FOR IMMEDIATE RELEASE
November 20, 2002
The Michigan State Housing Development Authority (MSHDA) today
announced that a total of 276 units of new family and elderly rental housing
will be built in Muskegon with the help of $20,615,000 in mortgage loans.
The elderly housing is the first congregate care development to be offered
in Muskegon.
“MSHDA remains committed to helping residents throughout Michigan achieve
affordable rental housing,” MSHDA executive director James L. Logue
III said. “These developments are an example of how the Authority is
working to increase the supply of affordable apartments that have rent levels
within reach of our state’s elderly and low to moderate- income families.”
Park Terrace will be a 151-unit family development, located at 1350 Hackley
Avenue, west of Barclay Street on the north side of Muskegon.

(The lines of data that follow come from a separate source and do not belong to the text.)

-- ==== Sys2Proof/Decode.lean ====
section
/-! DEFINITION. Decoding a command word, total on 32-bit words, and the encoder (R56 to R60). -/

namespace Sys2Proof

/-- The three ways a word is illegal (R58). The unit does not record which (R96): the names are for statements. -/
inductive Illegal where
  /-- `rsvd` (bits 31:16) is not 0. -/
  | reservedBits
  /-- `opcode` is not one of `0x01`, `0x02`, `0x10`, `0x20`. -/
  | unknownOpcode
  /-- `opcode` is `0x01`, `0x10` or `0x20` and `imm8` is not 0. -/
  | operandNotZero
deriving DecidableEq, Repr

/-- Field `rsvd`, bits 31:16 (R56). -/
def cmdRsvd (w : Word) : BitVec 16 := w.extractLsb' 16 16

/-- Field `opcode`, bits 15:8 (R56). -/
def cmdOpcode (w : Word) : Byte := w.extractLsb' 8 8

/-- Field `imm8`, bits 7:0 (R56). -/
def cmdImm8 (w : Word) : Byte := w.extractLsb' 0 8

/-- A command that takes no operand: `imm8` must be 0 (R56). -/
def noOperand (i : Instr) (imm8 : Byte) : Except Illegal Instr :=
  if imm8 = 0x00 then .ok i else .error .operandNotZero

/-- `decode_cmd` (R60), total on 32-bit words. -/
def decodeCmd (w : Word) : Except Illegal Instr :=
  if cmdRsvd w ≠ 0x0000 then .error .reservedBits
  else if cmdOpcode w = 0x01 then noOperand .crcClr (cmdImm8 w)
  else if cmdOpcode w = 0x02 then .ok (.crcUpd (cmdImm8 w))
  else if cmdOpcode w = 0x10 then noOperand .enc (cmdImm8 w)
  else if cmdOpcode w = 0x20 then noOperand .dec (cmdImm8 w)
  else .error .unknownOpcode

/-- The three fields of format C put together (R56). -/
def cmdWord (opcode imm8 : Byte) : Word := (0x0000 : BitVec 16) ++ opcode ++ imm8

/-- The word of a command (R60, "Encoding is the inverse"; opcodes of R57). -/
def encode : Instr → Word
  | .crcClr => cmdWord 0x01 0x00
  | .crcUpd imm8 => cmdWord 0x02 imm8
  | .enc => cmdWord 0x10 0x00
  | .dec => cmdWord 0x20 0x00

/-- A row of the command table: a word selects it when `word & mask == match` (R57). -/
structure CmdRow where
  mnemonic : String
  pattern : Word
  mask : Word
deriving DecidableEq, Repr

/-- The row of a command (R57). -/
def Instr.row : Instr → CmdRow
  | .crcClr => ⟨"CRC.CLR", 0x00000100, 0xFFFFFFFF⟩
  | .crcUpd _ => ⟨"CRC.UPD", 0x00000200, 0xFFFFFF00⟩
  | .enc => ⟨"ENC", 0x00001000, 0xFFFFFFFF⟩
  | .dec => ⟨"DEC", 0x00002000, 0xFFFFFFFF⟩

/-- The four rows of the command table (R57). -/
def cmdTable : List CmdRow := [Instr.crcClr.row, (Instr.crcUpd 0x00).row, Instr.enc.row, Instr.dec.row]

/-- A word selects a row (R57). -/
def CmdRow.selects (row : CmdRow) (w : Word) : Bool := w &&& row.mask == row.pattern

/-- The command the decoder reads from the word `w`, numbered as the opcode table numbers it.
DEDUCED: a command word is written as one number, so no byte order enters (R30, R35), safe (log entry 8). -/
def decodeTableWord (nbits w : Nat) : Option Instr :=
  match decodeCmd (BitVec.ofNat 32 (w % 2 ^ nbits)) with
  | .ok i => some i
  | .error _ => none

end Sys2Proof
end

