-- ==== Sys2Proof/Machine/Pack.lean ====
section
/-! DEFINITION. The field packer: range validation (R75), trailer assembly (R50, R76) and the command `ENC` (R77).
The pure functions take input integers of any width `w`, so that a claim may name `W_IN` (R4, D4). -/

namespace Sys2Proof.Machine

/-- `range_ok(epoch, root)`: one check with one outcome (R75). -/
def rangeOk {w : Nat} (epoch root : BitVec w) : Bool := epoch.toNat < 256 && root.toNat < 65536

/-- `pack_tips(tip0, tip1)`: the source's formula on unbounded integers, a 24-bit result (R50, R81). -/
def packTips {w : Nat} (tip0 tip1 : BitVec w) : BitVec 24 :=
  BitVec.ofNat 24 (((tip0.toNat &&& 0xFFF) <<< 12) ||| (tip1.toNat &&& 0xFFF))

/-- Bytes 0 to 8 of `pack_trailer` (R76); byte 8 is `RSVD8` (R53). -/
def packBody {w : Nat} (c : Config) (epoch root tip0 tip1 : BitVec w) (mac8 : Byte) : Vector Byte 9 :=
  let packed := packTips tip0 tip1
  #v[Config.magic,
     epoch.extractLsb' 0 8,
     root.extractLsb' 8 8, root.extractLsb' 0 8,
     packed.extractLsb' 16 8, packed.extractLsb' 8 8, packed.extractLsb' 0 8,
     mac8,
     c.rsvd8]

/-- `pack_trailer(epoch, root, tip0, tip1, mac8)`: the body with its CRC as the last byte (R54, R76). -/
def packTrailer {w : Nat} (c : Config) (epoch root tip0 tip1 : BitVec w) (mac8 : Byte) : Trailer :=
  let body := packBody c epoch root tip0 tip1 mac8
  body.push (crc8 body.toList)

/-- The effect of `ENC` on the registers, for the configuration `c` (R77). -/
def Tcu.encode (c : Config) (u : Tcu c.wIn) : Tcu c.wIn :=
  if rangeOk u.epochIn u.rootIn then
    { u with
      trl := packTrailer c u.epochIn u.rootIn u.tip0In u.tip1In u.mac8In
      tlen := BitVec.ofNat c.wIn Config.trailerLen }.succeed
  else
    u.raise .errRange

/-- `ENC` (R77). -/
def execEnc (s : State) : Host.Outcome State Fault Refusal := .next (s.mapUnit (Tcu.encode Config.tcu))

end Sys2Proof.Machine
end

It will consist
of 24 one-bedroom, 103 two-bedroom, and 24 three-bedroom apartment units in
13 two-story buildings. Amenities will include dishwashers, central air conditioning,
individual washers and dryers, fireplaces, balconies or patios and a community
building. One hundred ten carports will be available to residents at an extra
monthly cost.
Village of Park Terrace, to be located adjacent to Park Terrace in Muskegon,
will be the first elderly congregate care development in Muskegon. It will
consist of 74 one-bedroom, 32 two-bedroom two-bath and eight two-bedroom one-bath
apartments in a three-story building and eight two-bedroom cottages. Unit
amenities will include dishwashers, central air conditioning, emergency call
system, balcony or patios, and cable outlets. Common space amenities will
include a commercial kitchen, dining areas, lounges, examination rooms, computer
room, theater, library, barber/beauty shop, fitness center, guest suites and
a private dining area. Optional laundry, light housekeeping, food service
and carports will be available to residents at an extra charge.
Both developments are located at the site of the present Hackley
Glen Apartments. The proposal calls for the demolition of the existing development
and temporary relocation of current residents.
Park Terrace and Village of Park Terrace will be financed under the Tax-Exempt
Bond Financed Program (TEAM), which offers a financing rate of 5.5 percent
interest and a 35-year mortgage term. Under this program, 40 percent of each
unit type will be occupied by renters with incomes at or below 60 percent
of area median.
Logue said the investments will create over 303 full-time, year-long jobs
in construction and related trades.
Initial occupancy for Park Terrace is scheduled for July 2003; for Village
of Park Terrace, occupancy is slated for October 2003.